Records drawn from a dataset:

★ ★ ★ ★

-- ==== Sys2Proof/Machine/Power.lean ====
section
/-! DEFINITION. Meanings of the commands of the power controller (chapter 14), of the pads' release (R414), and of WFI (R335). -/

namespace Sys2Proof.Machine

/-! ### Requests for sleep (R338) -/

/-- The key of `PWR_CMD` (Table 14-6). -/
def pwrKey : BitVec 16 := 0x5EE9

/-- ENTER (R338): refused at once in ACTIVATE, in SAFE and for no sleep mode; otherwise it waits for quiescent cores. -/
def State.pwrEnter (s : State) (target : Nat) : State :=
  if 3 < target || s.pwr.forced.isSome then s.hsReport 14 27 0 target 1
  else ({ s with pwr := { s.pwr with cmd := some target } } : State).sleepTry

/-- CANCEL (R338). -/
def State.pwrCancel (s : State) : State := { s with pwr := { s.pwr with cmd := none } }

/-- A write of `PWR_CMD`: without the key it is ignored. -/
def State.pwrCmd (s : State) (key : BitVec 16) (op target : Nat) : State :=
  if key != pwrKey || !s.awake then s
  else if op = 1 then s.pwrEnter target
  else if op = 2 then s.pwrCancel
  else s

/-- PWR_ENTER (R338). -/
def execPwrEnter (key : BitVec 16) (target : BitVec 4) (s : State) : Host.Outcome State Fault Refusal :=
  doneW (s.pwrCmd key 1 target.toNat)

/-- PWR_CANCEL (R338). -/
def execPwrCancel (key : BitVec 16) (s : State) : Host.Outcome State Fault Refusal := doneW (s.pwrCmd key 2 0)

/-- A core executes WFI (R335): it becomes quiescent unless its WFI completes at once (R22, R329). -/
def State.wfiExec (s : State) (c : CoreId) : State :=
  let x := s.core c
  if x.run = .running && !x.halted then (s.setCore c { x with run := .wfi }).settle.sleepTry else s

/-- WFI (R335). -/
def execWfi (c : CoreId) (t : Nat) (s : State) : Host.Outcome State Fault Refusal := doneW ((s.at_ t).wfiExec c)

/-! ### The handshake (R342 to R345) -/

/-- HANDSHAKE_DELAY_CLEAR (R343). -/
def execHandshakeDelayClear (t : Nat) (s : State) : Host.Outcome State Fault Refusal := doneW (s.at_ t).hsAgain

/-- HANDSHAKE_TIMEOUT (R343). -/
def execHandshakeTimeout (t : Nat) (s : State) : Host.Outcome State Fault Refusal := doneW (s.at_ t).hsTimeout

/-- The entry completes once the memory cluster has granted (R345), never while `dmcontrol.dmactive` is 1 (R25). -/
def State.entryDone (s : State) : State :=
  match s.pwr.hs with
  | some h => if s.dbg.dmactive then s.hsDebug else if h.granted then s.sleepReach h.target else s
  | none => s

/-- SLEEP_ENTRY_DONE (R345). -/
def execSleepEntryDone (t : Nat) (s : State) : Host.Outcome State Fault Refusal := doneW (s.at_ t).entryDone

/-! ### Wakes (R340, R405) -/

/-- The pre-wake of an event at a time in µs has come, and the event has not passed (R340). -/
def State.preDue (s : State) (ev : Option Nat) : Bool :=
  match ev with
  | some e => e ≤ s.us + 1000 + s.get Reg.PWR_SLEEPCFG_MARGIN && s.us ≤ e
  | none => false

/-- The wake sources that the controller raises ahead of the known events (R339, R340): it does not wake ahead of an RTC alarm. -/
def State.preSources (s : State) : Word :=
  flagAt (s.preDue s.wakeatUs) 0 |||
  flagAt (s.preDue (if s.flag Reg.PWR_SLEEPCFG_SLOTEV then some (s.link.nextT / 40) else none)) 1

/-- PREWAKE (R340): in HOVER and STANDBY, or on the way there. -/
def execPrewake (t : Nat) (s : State) : Host.Outcome State Fault Refusal :=
  let s := s.at_ t
  let on := s.pwr.forced = some 2 || s.pwr.forced = some 3 || s.pwr.hs.any (fun h => 2 ≤ h.target)
  doneW (if on then { s with pwr := { s.pwr with wakeReq := s.pwr.wakeReq ||| s.preSources } } else s)

/-- The level of a pin changes. -/
def State.pinSet (s : State) (j : Nat) (v : Bool) : State :=
  { s with pins := { s.pins with level := (s.pins.level &&& ~~~((1 : BitVec 40) <<< j)) ||| (if v then (1 : BitVec 40) <<< j else 0) } }

/-- An edge matches `GPIO_CFG.EDGE` of pin j (Table 17-5). -/
def State.edgeOn (s : State) (j : Nat) (rising : Bool) : Bool :=
  bitOf (s.reg (Reg.GPIO_CFG j)) (if rising then 9 else 10)

/-- An edge on a wake pin (R405): pins 0 to 3 in their wake function, on the edge selected. -/
def State.wakePin (s : State) (j : Nat) (rising : Bool) : State :=
  let s := s.pinSet j rising
  if j < 4 && s.padFunc j = 3 && s.edgeOn j rising then
    { s with pwr := { s.pwr with wakeReq := s.pwr.wakeReq ||| ((1 : Word) <<< (4 + j)) } }
  else s

/-- WAKE_PIN_EDGE (R405). -/
def execWakePinEdge (j : Nat) (rising : Bool) (t : Nat) (s : State) : Host.Outcome State Fault Refusal :=
  doneW ((s.at_ t).wakePin j rising)

/-! ### Core voltage, HOVER, pads -/

/-- VCORE_SETTLED (R351). -/
def execVcoreSettled (t : Nat) (s : State) : Host.Outcome State Fault Refusal :=
  let s := s.at_ t
  doneW { s with pwr := s.pwr.settled }

/-- HOVER_CRYSTAL_START (R354). -/
def execHoverCrystalStart (t : Nat) (s : State) : Host.Outcome State Fault Refusal :=
  let s := s.at_ t
  doneW (if s.pwr.forced = some 3 && !s.tb.xtalOn then s.hoverXtalOn else s)

/-- HOVER_SUBSTATE_CHANGE (R353). -/
def execHoverSubstateChange (t : Nat) (s : State) : Host.Outcome State Fault Refusal :=
  let s := s.at_ t
  doneW (if s.pwr.forced = some 3 then s.hoverSub else s)

/-- The pads take their register state (R414). -/
def State.padRelease (s : State) : State := { s with pins := { s.pins with held := none, pads := [] } }

/-- PAD_RELEASE (R414). -/
def execPadRelease (s : State) : Host.Outcome State Fault Refusal := doneW s.padRelease

end Sys2Proof.Machine
end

★ ★ ★ ★

Activity: After identifying the lines above that contain "Word", copy each one.

Answer to this task:
def State.preSources (s : State) : Word :=
    { s with pwr := { s.pwr with wakeReq := s.pwr.wakeReq ||| ((1 : Word) <<< (4 + j)) } }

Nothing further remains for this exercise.